Ülkemizde bir çok görevler vardır, Atama ile ya da seçimle gelinir… Önemli görevlerin isteklileri de çok olur doğal olarak… Kriterlere uyan her kişi, kafasındaki projeleri hayata geçirmek için çalışır, kamuoyu yoklaması yapar, açıklayıcı/tanıtıcı kitapçıklar basar, toplantılar / yemekler yapar…Bunlar doğal yollardır. Doğal olmayan, bir kişi görevdeyken, süresini doldurmamışken onun yerine geçmek/onu yerinden oynatmak için yapılan “etik” olmayan kulis faaliyetleridir ki bu durum ülkemizde fazladır maalesef…

Elbette her kişi bir göreve geldiğinde başarılı olmak ister…Ancak, daha önceki yazılarımızda belirttiğimiz gibi o alanda “donanımlı” olmak, “işin adamı olmak” şartına ve “herkesin her şey olamayacağı” gerçeğine bağlı ise… “takım ruhu” gerektiğini biliyorsa… “İşe göre insan” prensibine bağlı kalıyorsa… “çalışanlara eşit” davranabiliyorsa.. “konuştuklarını uygulayabiliyorsa… “üretiyorsa”…başarılı olmak için yol açılmış demektir.
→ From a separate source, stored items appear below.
-- ==== Sys2Proof/Machine/Placement.lean ====
section
/-! DEFINITION. The team distributors (R36 to R44, R49, R50, R274 to R276, R282, R291): where a team fits, which pending team comes next,
placing a team, gang admission, and a team's retirement with the refill of its core. -/

namespace Sys2Proof.Machine

-- ## A core's free resources (R37, R38)

/-- The placed teams of a core. -/
def State.placedOn (s : State) (core : Nat) : List Team :=
  (s.teams.filter fun t => t.2.core == core && t.2.phase == TeamPhase.placed).map fun t => t.2

/-- The registers per lane of each group of a team. -/
def State.teamRegs (s : State) (t : Team) : Nat :=
  match Table.find s.grids t.grid with
  | some g => g.image.regs
  | none => 0

/-- The free slots and registers of a core's quadrants. -/
def State.freeQuads (s : State) (core : Nat) : List QuadFree :=
  (s.placedOn core).foldl (fun l t => t.groups.foldl (fun l g =>
    listModify l g.quad fun q => ⟨q.slots - 1, q.regs - s.teamRegs t⟩) l) emptyQuads

/-- The lowest free scratchpad range of a size, at a multiple of 4 KiB. -/
def State.freeScratch (s : State) (core size : Nat) : Option Nat :=
  let used := (s.placedOn core).map fun t => (t.scratch, (s.teamRange t).2)
  ((List.range 129).map fun k => 4096 * k).find? fun off =>
    decide (off + size ≤ scratchSize) && used.all fun u => size == 0 || u.2 == 0 || decide (off + size ≤ u.1) || decide (u.1 + u.2 ≤ off)

/-- The slots of a quadrant that groups of a core hold. -/
def State.usedSlots (s : State) (core quad : Nat) : List Nat :=
  (s.placedOn core).flatMap fun t => (t.groups.filter fun g => g.quad == quad).map fun g => g.slot

/-- The grown bindings of a team. -/
def Team.grownTiles (t : Team) : Nat := (t.tiles.filter fun b => b.2.grown).length

/-- A rectangle of a saved region's shape owns the edge nodes that the region owns, at the same relative rows (R83, R103, R112). -/
def Region.samePlace (r : Region) (c : Nat × Nat) : Bool :=
  decide (c.1 + r.w ≤ 16) && decide (c.2 + r.h ≤ 8) && (r.col != 0 || c.1 == 0) && (r.col + r.w != 16 || c.1 + r.w == 16)
    && (r.col + r.w != 16 || r.row + r.h != 8 || c.2 + r.h == 8)

/-- Where a saved region goes on a core: its own rectangle where that is free, else the first free one of its shape, by column and then row, that
R112 accepts (log 83). -/
def State.regionPlace (s : State) (core : Nat) (r : Region) : Option (Nat × Nat) :=
  ((r.col, r.row) :: (List.range 16).flatMap fun c => (List.range 8).map fun k => (c, k)).find? fun c =>
    r.samePlace c && s.rectFree core c.1 c.2 r.w r.h

/-- A saved region has a place on a core (R112). -/
def State.regionRoom (s : State) (core : Nat) (r : Option Region) : Bool :=
  match r with
  | some r => (s.regionPlace core r).isSome
  | none => true

/-- Where a team fits on a core: the quadrants of its groups and its scratchpad offset (R38, R291). -/
def State.fit (s : State) (core : Nat) (im : Image) (saved : Option Team) : Option (List Nat × Nat) :=
  let grown := match saved with
    | some t => t.grownTiles
    | none => 0
  match assignQuads im.regs im.groups (s.freeQuads core), s.freeScratch core im.scratch with
  | some q, some off =>
    if im.tiles + grown ≤ s.unreserved core && s.regionRoom core (saved.bind fun t => t.region) then some (q, off) else none
  | _, _ => none

/-- A core that a grid's teams can be tried on (R274). -/
def State.mayUse (s : State) (g : Grid) (core : Nat) : Bool :=
  (s.core core).enabled && (s.core core).started && g.mask.getLsbD core

/-- The cores in the order in which a team is tried: the dies in order, each rotating after its last used core, which after reset is its
highest-numbered (R274). -/
def State.rotation (s : State) : List Nat :=
  (List.range 4).flatMap fun d => (List.range 64).map fun i => 64 * d + (Table.getD s.lastUsed d 63 + 1 + i) % 64

/-- The first core on which a team of a grid fits. -/
def State.findCore (s : State) (g : Grid) (saved : Option Team) : Option (Nat × List Nat × Nat) :=
  s.rotation.findSome? fun c => if s.mayUse g c then (s.fit c g.image saved).map fun f => (c, f.1, f.2) else none

-- ## Starting a team (R39, R41)

/-- The present lanes of group k of a team (R31, R32). -/
def Image.presentLanes (im : Image) (k : Nat) : LaneMask := maskOf (List.range (min im.groupLanes (im.lanes - im.groupLanes * k)))

/-- The launch arguments in s0:s1, s2:s3 and onward (R28). -/
def argRegs (args : List (BitVec 64)) : Sparse 32 :=
  args.zipIdx.foldl (fun m a => Sparse.set (Sparse.set m (2 * a.2) (loWord a.1)) (2 * a.2 + 1) (hiWord a.1)) []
Sn. Ayşe Arman’ın Toyota’nın Türkiye CEO’su Ali Haydar Bozkurt’la yaptığı röportaj* bana yine ilham verdi….Başarılı bir ceo ile görüşmüştü, isterseniz yorumlarımla irdeleyelim;

A.A. Sık sık Japonya’ya gidiyorsunuz haliyle. Japonya’da sizi en çok etkileyen üç şey? Suşi mi, kebap mı?

AHB. İnsana saygı, dakiklik ve Japon yemekleri. Zor bir soru! Ölüyorum ben suşiye çünkü! Ama kebaptan da vazgeçemem. İkisini de alsam? Japonya’da insanlar o kadar dakik ki, tıpkı metro gibi, 14.42′de geleceğim diyorlarsa, tam 14.42′de ordalar. Çok planlılar. Ve hep sözlerinin arkasındalar. Asla kaypak değiller.
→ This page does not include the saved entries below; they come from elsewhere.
-- ==== Sys2Proof/Machine/Queues.lean ====
section
/-! DEFINITION. Queues and packets (R261 to R273), the launches that they start, launch from running work (R277, R401, R402), replays and
commits, and the notification ring (R305). -/

namespace Sys2Proof.Machine

-- ## Interrupt messages (R305)

/-- The physical address of a byte of host memory by its host physical address (R196). -/
def hostByte (a : Nat) : Nat := 2 ^ 49 + a % 2 ^ 49

/-- Sends an interrupt message of a kind that names a queue or a context, its entry in the notification ring first. -/
def State.notify (s : State) (kind who : Nat) : State :=
  let s := if !s.nrbEn then s
    else if 256 ≤ (s.nrw - s.nrr).toNat then { s with nrbOvf := true }
    else
      let a := hostByte (s.nrbBase.toNat * 4096 + 16 * (s.nrw.toNat % 256))
      { (s.perform hubRef 0 [] (.phys a false) (leBytes 4 kind ++ leBytes 4 who ++ leBytes 8 s.nrw.toNat)) with nrw := s.nrw + 1 }
  { s with interrupts := s.interrupts ++ [(kind, who)] }

-- ## Packets (R264, R265)

/-- The 64-bit word k of a packet. -/
def packetWord (bs : List Byte) (k : Nat) : Nat := bytesField bs (8 * k) 8
def packetAddr (bs : List Byte) (k : Nat) : BitVec 64 := BitVec.ofNat 64 (packetWord bs k)

/-- The type, the argument count and the header bits B, G, I and O. -/
def packetType (bs : List Byte) : Nat := natBits (packetWord bs 0) 7 0
def packetArgs (bs : List Byte) : Nat := natBits (packetWord bs 0) 20 16
def packetBit (bs : List Byte) (k : Nat) : Bool := (packetWord bs 0).testBit k

/-- The header bits that a type uses. -/
def headerMask (ty : Nat) : Nat :=
  match ty with
  | 1 => 0x1FF13FF
  | 3 => 0x5FF
  | _ => 0x1FF

/-- The words of a type that must be zero. -/
def zeroWords (ty : Nat) : List Nat :=
  match ty with
  | 1 => []
  | 2 => [7]
  | 3 => [3, 4, 5, 6, 7]
  | 4 => [6, 7]
  | 5 => [6, 7]
  | _ => [1, 2, 3, 4, 5, 6, 7]

/-- RESERVED (R270). -/
def packetReserved (bs : List Byte) : Bool :=
  let h := packetWord bs 0
  let ty := packetType bs
  Nat.land h (headerMask ty) != h || (zeroWords ty).any (fun k => packetWord bs k != 0)
    || (ty == 1 && decide (10 ≤ natBits h 24 21))
    || (ty == 4 && (packetWord bs 3 == 0 || decide (2 ^ 40 < packetWord bs 3)))
    || (ty == 5 && natBits (packetWord bs 3) 63 32 != 0)

/-- The words that hold signal addresses, and the word of the status record's address. -/
def signalWords (ty : Nat) : List Nat :=
  match ty with
  | 1 => [7]
  | 2 => [1, 3, 5]
  | 3 => [1]
  | 4 | 5 => [5]
  | _ => []
def statusWord (ty : Nat) : Option Nat :=
  match ty with
  | 1 => some 3
  | 4 | 5 => some 4
  | _ => none

/-- TEAMS (R270). -/
def packetTeams (bs : List Byte) : Nat := natBits (packetWord bs 5) 31 0
def workCounts (bs : List Byte) : Nat × Nat × Nat :=
  (natBits (packetWord bs 5) 63 32, natBits (packetWord bs 6) 31 0, natBits (packetWord bs 6) 63 32)
def teamsBad (bs : List Byte) : Bool :=
  let (x, y, z) := workCounts bs
  packetTeams bs == 0 || decide (16777216 < packetTeams bs) || decide (2 ^ 32 - 1 ≤ x * y * z)

/-- A fault that puts a queue in its error state: its code and detail (R270, R271). -/
structure PacketFault where
  code : Nat
  detail : BitVec 64
deriving DecidableEq, Repr

/-- A signal address is aligned, lies on a page that is not transactional, and its page has the rights (R270). -/
def State.signalOk (s : State) (ctx : Nat) (a : BitVec 64) (write : Bool) : Bool :=
  a == 0 || (a.toNat % 8 == 0 && match s.hubXlat ctx a (if write then .atomic else .read) with
    | some t => !t.txn
    | none => false)

/-- A status record's address is a multiple of 32 on a page with W. -/
def State.statusOk (s : State) (ctx : Nat) (a : BitVec 64) : Bool :=
  a == 0 || (a.toNat % 32 == 0 && (s.hubXlat ctx a .write).isSome)

/-- The first signal or status address of a packet that fails. -/
def State.badSignal (s : State) (ctx : Nat) (bs : List Byte) : Option (BitVec 64) :=
  let ty := packetType bs
  match ((signalWords ty).map (packetAddr bs)).find? fun a => !s.signalOk ctx a (ty != 2) with
  | some a => some a
  | none => match statusWord ty with
    | some k => if s.statusOk ctx (packetAddr bs k) then none else some (packetAddr bs k)
    | none => none

/-- What a checked packet gives: the bytes of its argument block and core mask, their locations, and its image. -/
structure Checked where
  args : List Byte
  mask : List Byte
  locs : List Loc
  image : Option Image
deriving DecidableEq, Repr

/-- The cores that a mask allows, 32 bytes or every core. -/
def maskBits (bs : List Byte) : BitVec 256 := if bs.isEmpty then BitVec.allOnes 256 else BitVec.ofNat 256 (ofLeBytes bs)

/-- The checks of a LAUNCH packet from ARGS to MASK (R270). rd reads the bytes at locations. -/
def State.checkLaunch (s : State) (view : List (Nat × Nat)) (grid : Option Nat) (ctx : Nat) (rd : List Loc → List Byte) (bs : List Byte) :
    Except PacketFault Checked :=
  let maskAt := packetAddr bs 4
  if 16 < packetArgs bs then .error ⟨6, 0⟩
  else if teamsBad bs then .error ⟨7, 0⟩
  else match s.hubLocs grid ctx (8 * packetArgs bs) (packetAddr bs 2), (if maskAt == 0 then .ok [] else s.hubLocs grid ctx 32 maskAt) with
    | .error a, _ => .error ⟨4, a⟩
    | .ok _, .error a => .error ⟨4, a⟩
    | .ok al, .ok ml => match s.readImage view grid ctx (packetAddr bs 1) with
      | none => .error ⟨5, 0⟩
      | some im =>
        let m := rd ml
        if (List.range 256).any fun c => (s.core c).enabled && (maskBits m).getLsbD c
        then .ok { args := rd al, mask := m, locs := al ++ ml, image := some im } else .error ⟨8, 0⟩

/-- The checks of a packet, in the order of R270. -/
def State.checkPacket (s : State) (view : List (Nat × Nat)) (grid : Option Nat) (ctx : Nat) (rd : List Loc → List Byte) (bs : List Byte) :
    Except PacketFault Checked :=
  let ty := packetType bs
  if (s.context ctx).level == 3 then .error ⟨11, 0⟩
  else if ty = 0 || 6 < ty then .error ⟨1, 0⟩
  else if packetReserved bs then .error ⟨2, 0⟩
  else match (if ty = 1 then s.checkLaunch view grid ctx rd bs else .ok { args := [], mask := [], locs := [], image := none }) with
    | .error e => .error e
    | .ok c => match s.badSignal ctx bs with
      | some a => .error ⟨10, a⟩
      | none => match c.image with
        | some im => if packetBit bs 9 && !s.gangFits im (maskBits c.mask) (packetTeams bs) then .error ⟨9, 0⟩ else .ok c
        | none => .ok c

/-- A packet at an address has been read, and for a launch its argument block, its core mask and its image: their lines are touched (R256). -/
def State.touchPacket (s : State) (view : List (Nat × Nat)) (grid : Option Nat) (ctx : Nat) (va : BitVec 64) (bs : List Byte) : State :=
  let s := s.hubTouch view grid ctx 64 va
  if packetType bs != 1 then s
  else
    let s := s.hubTouch view grid ctx (8 * packetArgs bs) (packetAddr bs 2)
    let s := if packetAddr bs 4 == 0 then s else s.hubTouch view grid ctx 32 (packetAddr bs 4)
    s.touchImage view grid ctx (packetAddr bs 1)

-- ## Queue registers (R261, R262, R270, R271)

/-- A queue whose head may no longer be taken leaves the pending lists: it joins again once its head's start conditions hold (R262, R273). -/
def State.unlist (s : State) (q : Nat) : State :=
  { s with pending := Table.mapVals s.pending fun l => l.filter fun k => k != q }.modQueue q fun x => { x with listed := false }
Ay: İşte bizim insanımızın Avrupa birliğine girsin girmesin, kendisine rehber edeceği en önemli sloganlar. Özellikle “insana saygı ve dakiklik” müzik insanlarının paylaşacağı en önemli gerçek. Müzikte başarılı insanı kaybetmek, onu görmemezlikten gelmek/yok saymak v.b. davranış bozukluklarını, “ben” liği ortaya çıkarmakta, paylaşımı önlemektedir. Provaya veya konsere, ya da randevuya zamanında gitmek, sanat insanının önemli bir özelliği olmalıdır Sanat adamı daima “planlı” hareket etmelidir ve verdiği sözlerin arkasında durmalı, yapamayacağı işleri konuşmamalıdır… Yemek deyince, her ülkenin kendine has yemekleri vardır ve bu bir ağız tadı meselesidir.

A.A. Hasta eden bir şey de vardır…

AHB. Var. Çok yavaşlar. Yapacakları işin, yüzde 90′ını planlamaya ayırıyorlar. Gerçi tabii onlar bütün olasılıkları hesaplayıp düğmeye bastıkları için, o iş hep oluyor. Biz Türkler, daha işi düşünürken yapmaya başlarız, çok daha tez canlıyız, hata olur, yine yaparız, hata olur yine yaparız, biz yüzde 90 deneme yanılma yöntemiyle gideriz. Japon bir arkadaşım bana “Alisan” dedi, öyle diyorlar orada, “Biz çok yavaşız, siz çok hızlısınız. Düşünsene, ikimizin birleştiğini” dedi. Ben de dedim ki, “Ya Japon kadar yavaş, Türk kadar plansız olursak”…

Ay: Ne kadar doğru..Geçmişten ders almamakta direnen bir toplumuz..Planlamaya fazla zaman ayırmayız, biz kısa zamanda işi bitireceğimize inanırız. Aksarsa bir daha deneriz. Konser için bir prova yeter der, sonra sahnede yaptığımız mimiklerle/gerginliklerle/yanlışlarla/gaflarla konsere/etkinliğe gölge düşürürüz…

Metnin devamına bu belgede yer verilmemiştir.